Nanny Ogg passed her another bag.

'Have a humbug,' she said.

Silence again filled the makeshift theatre except for the hesitant voices of the actors, who kept glancing at the bristling figure of Granny Weatherwax, and the sucking sounds of a couple of boiled humbugs being relentlessly churned from cheek to cheek.

Then Granny said, in a piercing voice that made one actor drop his wooden sword, 'There's a man over on the side there whispering to them!'

'He's a prompter,' said Magrat. 'He tells them what to say.'

'Don't they know?'

'I think they're forgetting,' said Magrat sourly. 'For some reason.'

Granny nudged Nanny Ogg.

'What's going on now?' she said. 'Why're all them kings and people up there?'

'It's a banquet, see,' said Nanny Ogg authoritatively. 'Because of the dead king, him in the boots, as was, only now if you look, you'll see he's pretending to be a soldier, and everyone's making speeches about how good he was and wondering who killed him.'

'Are they?' said Granny, grimly. She cast her eyes along the cast, looking for the murderer.
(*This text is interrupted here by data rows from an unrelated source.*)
/-- Whether a die's supply may move now (R576, R589): not while the alert is asserted or held, and down only while the die's pace is at or below the
rate that the new supply holds. -/
def State.maySlew (s : State) (d : Nat) : Bool :=
  !s.bit Reg.pwrStatus 0 && !s.bit Reg.pwrStatus 1 &&
    ((s.partOfDie d).isNone || decide (Tab.getD s.power.supply d 0 ≤ s.supplyGoal d) || decide (s.paceOf d ≤ s.heldPace d (s.supplyGoal d)))

/-- SUPPLY_SLEW_DONE (R561, R562, R576, R589). -/
def execSupplySlewDone (d : Fin 96) (s : State) : Host.Outcome State Fault Refusal := next (if s.maySlew d.val then s.supplySet d.val else s)

end Sys2Proof.Machine
end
She was making up her mind.


Then she stood up.

Her black shawl billowed around her like the wings of an avenging angel, come to rid the world of all that was foolishness and pretence and artifice and sham. She seemed somehow a lot bigger than normal. She pointed an angry finger at the guilty party.

'He done it!' she shouted triumphantly. 'We all seed 'im! He done it with a dagger!'

The audience filed out, contented. It had been a good play on the whole, they decided, although not very easy to follow. But it had been a jolly good laugh when all the kings had run off, and the woman in black had jumped up and did all the shouting. That alone had been well worth the ha'penny admission.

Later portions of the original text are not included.